Students at West Sechelt Elementary School may be closer to getting out of portables and into a permanent building now that the Ministry of Education has invited the district to move forward to the second stage of the expansion project funding request process. “It’s encouraging that we’ve at least been asked to proceed to the next stage,” said Nicholas Weswick, secretary-treasurer for School District No. 46 (SD46). “The West Sechelt expansion has been number one [priority] in our capital plan for a number of years.”

At last week’s SD46 board meeting, Weswick announced the Ministry of Education has asked the district to submit a more detailed proposal, outlining need, costs, risks and benefits, engineering, design, permit requirements, environmental requirements and other factors affecting the project’s scope, schedule and budget.

For several years the district has been asking for capital funds to expand the overcrowded school, which has seen enrolment increase beyond the capacity of the permanent building, with classrooms spilling into more than four portables on the property. A fifth portable is expected to arrive within the next week.

To deal with the growth, the district reduced the catchment area in 2014 to ease enrolment rates, and shortly after the district put in a request to expand the school to add between four to six classrooms.

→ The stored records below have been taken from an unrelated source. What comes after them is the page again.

-- ==== Sys2Proof/Machine/Flow.lean ====
section
/-! DEFINITION. Jumps, calls and returns (41_flow.md R120 to R124). Each meaning runs after the fetch, so on entry
PC is the address of the instruction plus 2. -/

namespace Sys2Proof.Machine

/-- 00EE RET (R120). -/
def execRet (s : State) : Result :=
  match s.stack.getLast? with
  | none => .next (s.raise .ret .stackUnderflow none)
  | some top => .next (s.pop.setPc top)

/-- 1nnn JP nnn (R121). -/
def execJp (nnn : Addr12) (s : State) : Result := .next (s.setPc (absolute nnn))

/-- 2nnn CALL nnn (R122): the pushed PC is the address after the call. The test is for
equality, as the rule has it (log 19). -/
def execCall (nnn : Addr12) (s : State) : Result :=
  if s.stack.length = s.cfg.stackDepth then .next (s.raise (.call nnn) .stackOverflow none)
  else .next ((s.push s.pc).setPc (absolute nnn))

/-- Bnnn JP V0, nnn (R123). -/
def execJpV0 (nnn : Addr12) (s : State) : Result := .next (s.setPc (s.basePlusV0 nnn))

end Sys2Proof.Machine
end

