-- ==== Sys2Proof/Machine/Keypad.lean ====
section
/-! DEFINITION. The key instructions (45_keypad.md R233 to R236). -/

namespace Sys2Proof.Machine

/-- `K[k]` for a register value, none above 0xF (R32, R233). -/
def State.keyAt (s : State) (k : Byte) : Option Bool := s.keys[k.toNat]?

/-- Ex9E and ExA1: KeyIndexRange above 0xF, else skip when the key's level is `level` (R234, R235). -/
def skipOnKey (i : Instr) (x : Reg) (level : Bool) (s : State) : Result :=
  match s.keyAt (s.reg x) with
  | none => .next (s.raise i .keyIndexRange (some (s.reg x).toNat))
  | some down => .next (s.skipIf (down == level))

/-- Ex9E SKP Vx (R234). -/
def execSkp (x : Reg) (s : State) : Result := skipOnKey (.skp x) x true s

/-- ExA1 SKNP Vx (R235). -/
def execSknp (x : Reg) (s : State) : Result := skipOnKey (.sknp x) x false s

/-- Fx0A LD Vx, K (R236): PC holds the next address already; Vx is written by `setKeyDown` (R231). -/
def execLdVxK (x : Reg) (s : State) : Result := .next { s with mode := .awaitingKey x }

end Sys2Proof.Machine
end

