-- ==== Sys2Proof/Machine/Dispatch.lean ====
section
/-! DEFINITION. The dispatch of a decoded instruction to its meaning (30_encoding.md R73, R75), one arm per instruction. -/

namespace Sys2Proof.Machine

def exec (i : Instr) (s : State) : Host.Outcome State Fault Refusal :=
  match i with
  | .cls => Sys2Proof.Machine.execCls s
  | .ret => Sys2Proof.Machine.execRet s
  | .jp nnn => Sys2Proof.Machine.execJp nnn s
  | .call nnn => Sys2Proof.Machine.execCall nnn s
  | .seImm x nn => Sys2Proof.Machine.execSeImm x nn s
  | .sneImm x nn => Sys2Proof.Machine.execSneImm x nn s
  | .seReg x y => Sys2Proof.Machine.execSeReg x y s
  | .ldImm x nn => Sys2Proof.Machine.execLdImm x nn s
  | .addImm x nn => Sys2Proof.Machine.execAddImm x nn s
  | .ldReg x y => Sys2Proof.Machine.execLdReg x y s
  | .orReg x y => Sys2Proof.Machine.execOrReg x y s
  | .andReg x y => Sys2Proof.Machine.execAndReg x y s
  | .xorReg x y => Sys2Proof.Machine.execXorReg x y s
  | .addReg x y => Sys2Proof.Machine.execAddReg x y s
  | .sub x y => Sys2Proof.Machine.execSub x y s
  | .shr x y => Sys2Proof.Machine.execShr x y s
  | .subn x y => Sys2Proof.Machine.execSubn x y s
  | .shl x y => Sys2Proof.Machine.execShl x y s
  | .sneReg x y => Sys2Proof.Machine.execSneReg x y s
  | .ldI nnn => Sys2Proof.Machine.execLdI nnn s
  | .jpV0 nnn => Sys2Proof.Machine.execJpV0 nnn s
  | .rnd x nn => Sys2Proof.Machine.execRnd x nn s
  | .drw x y n => Sys2Proof.Machine.execDrw x y n s
  | .skp x => Sys2Proof.Machine.execSkp x s
  | .sknp x => Sys2Proof.Machine.execSknp x s
  | .ldVxDt x => Sys2Proof.Machine.execLdVxDt x s
  | .ldVxK x => Sys2Proof.Machine.execLdVxK x s
  | .ldDtVx x => Sys2Proof.Machine.execLdDtVx x s
  | .ldStVx x => Sys2Proof.Machine.execLdStVx x s
  | .addI x => Sys2Proof.Machine.execAddI x s
  | .ldF x => Sys2Proof.Machine.execLdF x s
  | .ldB x => Sys2Proof.Machine.execLdB x s
  | .storeRegs x => Sys2Proof.Machine.execStoreRegs x s
  | .loadRegs x => Sys2Proof.Machine.execLoadRegs x s

end Sys2Proof.Machine
end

The recently requested project definition report will give the district a better idea of different options for site mapping, since expanding the school will require it to encroach on school property currently used for other purposes. A request for more parking might also be included in the detailed proposal. The deadline for the report is October and Weswick said parents with children enrolled at the school will also be consulted as part of the process.

District staff have “ball parked” the project to cost between $2.5 and $3 million. “We did put that number in our capital plan, but at this point it’s really a rough estimate,” said Weswick.

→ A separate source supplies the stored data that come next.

-- ==== Sys2Proof/Safety.lean ====
section
/-! DEFINITION. The terms that claims use: the invariant of the core, what a move leaves unchanged, who writes what
(10_state.md R38), and what counts as a run without error (60_exceptions.md R273; 93_implementation_defined.md I4). -/

namespace Sys2Proof.Machine

/-- What the error record of a halted core can hold (R271, R274). -/
def ErrorRecord.legal (r : ErrorRecord) : Prop :=
  match r.kind with
  | .stackOverflow => r.word.isSome ∧ r.detail = none
  | .stackUnderflow => r.word.isSome ∧ r.detail = none
  | .memoryBounds => ∃ a, r.detail = some a ∧ memSize ≤ a
  | .protectedWrite => r.word.isSome ∧ ∃ a, r.detail = some a ∧ a < fontSize
  | .keyIndexRange => r.word.isSome ∧ ∃ k, r.detail = some k ∧ 0xF < k ∧ k ≤ 0xFF

/-- The invariant of the core: what every state that a run reaches satisfies. -/
structure State.Inv (s : State) : Prop where
  /-- memory is in its canonical form -/
  mem : Memory.wf s.cfg.font s.mem
  /-- the stack is bounded (R24) -/
  depth : s.stack.length ≤ s.cfg.stackDepth
  /-- a return address is one that a fetch leaves in PC (R74) -/
  returns : ∀ a ∈ s.stack, a.toNat ≤ 0x1000
  /-- PC never needs a wrap (R74) -/
  pc : s.pc.toNat ≤ 0x10FE
  /-- every report is of a word that is no instruction, fetched inside the memory (R33, R77) -/
  diag : ∀ r ∈ s.diag, decodeWord r.word = none ∧ r.at_.toNat + 1 < memSize
  /-- the error record of a halted core (R274) -/
  record : ∀ r, s.mode = .halted r → r.legal

/-- The elements of `State`. -/
inductive Part where
  | v | i | pc | stack | dt | st | mem | display | dirty | keys | mode | diag | cfg | draws | events
  deriving DecidableEq, Repr

/-- The element is the same in `s` and `t`; for memory, every byte reads the same. -/
def Part.same : Part → State → State → Prop
  | .v, s, t => ∀ r, t.reg r = s.reg r
  | .i, s, t => t.i = s.i
  | .pc, s, t => t.pc = s.pc
  | .stack, s, t => t.stack = s.stack
  | .dt, s, t => t.dt = s.dt
  | .st, s, t => t.st = s.st
  | .mem, s, t => ∀ a, t.byte a = s.byte a
  | .display, s, t => t.display = s.display
  | .dirty, s, t => t.dirty = s.dirty
  | .keys, s, t => t.keys = s.keys
  | .mode, s, t => t.mode = s.mode
  | .diag, s, t => t.diag = s.diag
  | .cfg, s, t => t.cfg = s.cfg
  | .draws, s, t => t.draws = s.draws
  | .events, s, t => t.events = s.events

/-- From `s` to `t` nothing changes but the listed elements. -/
def ChangesOnly (ps : List Part) (s t : State) : Prop := ∀ p, p ∉ ps → p.same s t

/-- From `s` to `t` no register changes but the listed ones. -/
def RegsKept (rs : List Reg) (s t : State) : Prop := ∀ r, r ∉ rs → t.reg r = s.reg r

/-- From `s` to `t` no byte changes but the `n` bytes from `a` up. -/
def BytesKept (a n : Nat) (s t : State) : Prop := ∀ b, b < a ∨ a + n ≤ b → t.byte b = s.byte b

/-- The `n` bytes from `a` up can be read: Dxyn, Fx65 (R55). With `n = 0` there is no address to check (R105). -/
abbrev Readable (a n : Nat) : Prop := n = 0 ∨ a + n ≤ memSize

/-- The `n` bytes from `a` up can be stored to: Fx33, Fx55 (R56). -/
abbrev Writable (p : Params) (a n : Nat) : Prop := a + n ≤ memSize ∧ (p.fontPolicy = .write ∨ fontSize ≤ a)

/-- The font region still holds FONT_BYTES (R53, R54). -/
def State.FontIntact (s : State) : Prop := ∀ a, a < fontSize → s.byte a = resetByte s.cfg.font a

/-- A state without error: not halted (R273) and nothing reported (93_implementation_defined.md I4). -/
def State.Clean (s : State) : Prop := s.isHalted = false ∧ s.diag = []

end Sys2Proof.Machine

namespace Sys2Proof

open Machine

/-- R38: the elements an instruction may write. `mode` stands with the instructions that can raise a fatal error and
with Fx0A; `events` and `draws` are the model's own (log 6, log 7). -/
def Instr.writes : Instr → List Part
  | .cls => [.display, .dirty]
  | .ret => [.pc, .stack, .mode]
  | .jp _ => [.pc]
  | .call _ => [.pc, .stack, .mode]
  | .seImm _ _ => [.pc]
  | .sneImm _ _ => [.pc]
  | .seReg _ _ => [.pc]
  | .ldImm _ _ => [.v]
  | .addImm _ _ => [.v]
  | .ldReg _ _ => [.v]
  | .orReg _ _ => [.v]
  | .andReg _ _ => [.v]
  | .xorReg _ _ => [.v]
  | .addReg _ _ => [.v]
  | .sub _ _ => [.v]
  | .shr _ _ => [.v]
  | .subn _ _ => [.v]
  | .shl _ _ => [.v]
  | .sneReg _ _ => [.pc]
  | .ldI _ => [.i]
  | .jpV0 _ => [.pc]
  | .rnd _ _ => [.v, .draws]
  | .drw _ _ _ => [.v, .display, .dirty, .mode]
  | .skp _ => [.pc, .mode]
  | .sknp _ => [.pc, .mode]
  | .ldVxDt _ => [.v]
  | .ldVxK _ => [.mode]
  | .ldDtVx _ => [.dt]
  | .ldStVx _ => [.st, .events]
  | .addI _ => [.i, .v]
  | .ldF _ => [.i]
  | .ldB _ => [.mem, .mode]
  | .storeRegs _ => [.mem, .mode]
  | .loadRegs _ => [.v, .mode]

/-- R38: the registers an instruction may write, its destinations and VF where it writes VF as a flag (R21). -/
def Instr.writesRegs : Instr → List Reg
  | .cls => []
  | .ret => []
  | .jp _ => []
  | .call _ => []
  | .seImm _ _ => []
  | .sneImm _ _ => []
  | .seReg _ _ => []
  | .ldImm x _ => [x]
  | .addImm x _ => [x]
  | .ldReg x _ => [x]
  | .orReg x _ => [x]
  | .andReg x _ => [x]
  | .xorReg x _ => [x]
  | .addReg x _ => [x, VF]
  | .sub x _ => [x, VF]
  | .shr x _ => [x, VF]
  | .subn x _ => [x, VF]
  | .shl x _ => [x, VF]
  | .sneReg _ _ => []
  | .ldI _ => []
  | .jpV0 _ => []
  | .rnd x _ => [x]
  | .drw _ _ _ => [VF]
  | .skp _ => []
  | .sknp _ => []
  | .ldVxDt x => [x]
  | .ldVxK _ => []
  | .ldDtVx _ => []
  | .ldStVx _ => []
  | .addI _ => [VF]
  | .ldF _ => []
  | .ldB _ => []
  | .storeRegs _ => []
  | .loadRegs x => (List.range (x.val + 1)).map (Fin.ofNat 16)

end Sys2Proof
end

Once submitted, the Ministry of Education’s capital department will consider the proposal, and if successful, pending its priority in the list of applications from all districts and provincial treasury approval, it could receive capital through a project funding agreement.

Other schools in the district have recently received funding approval for smaller capital projects. Roberts Creek Elementary will get $750,000 for boiler upgrades and $800,000 will go to Cedar Grove Elementary for a boiler replacement and an air handling unit.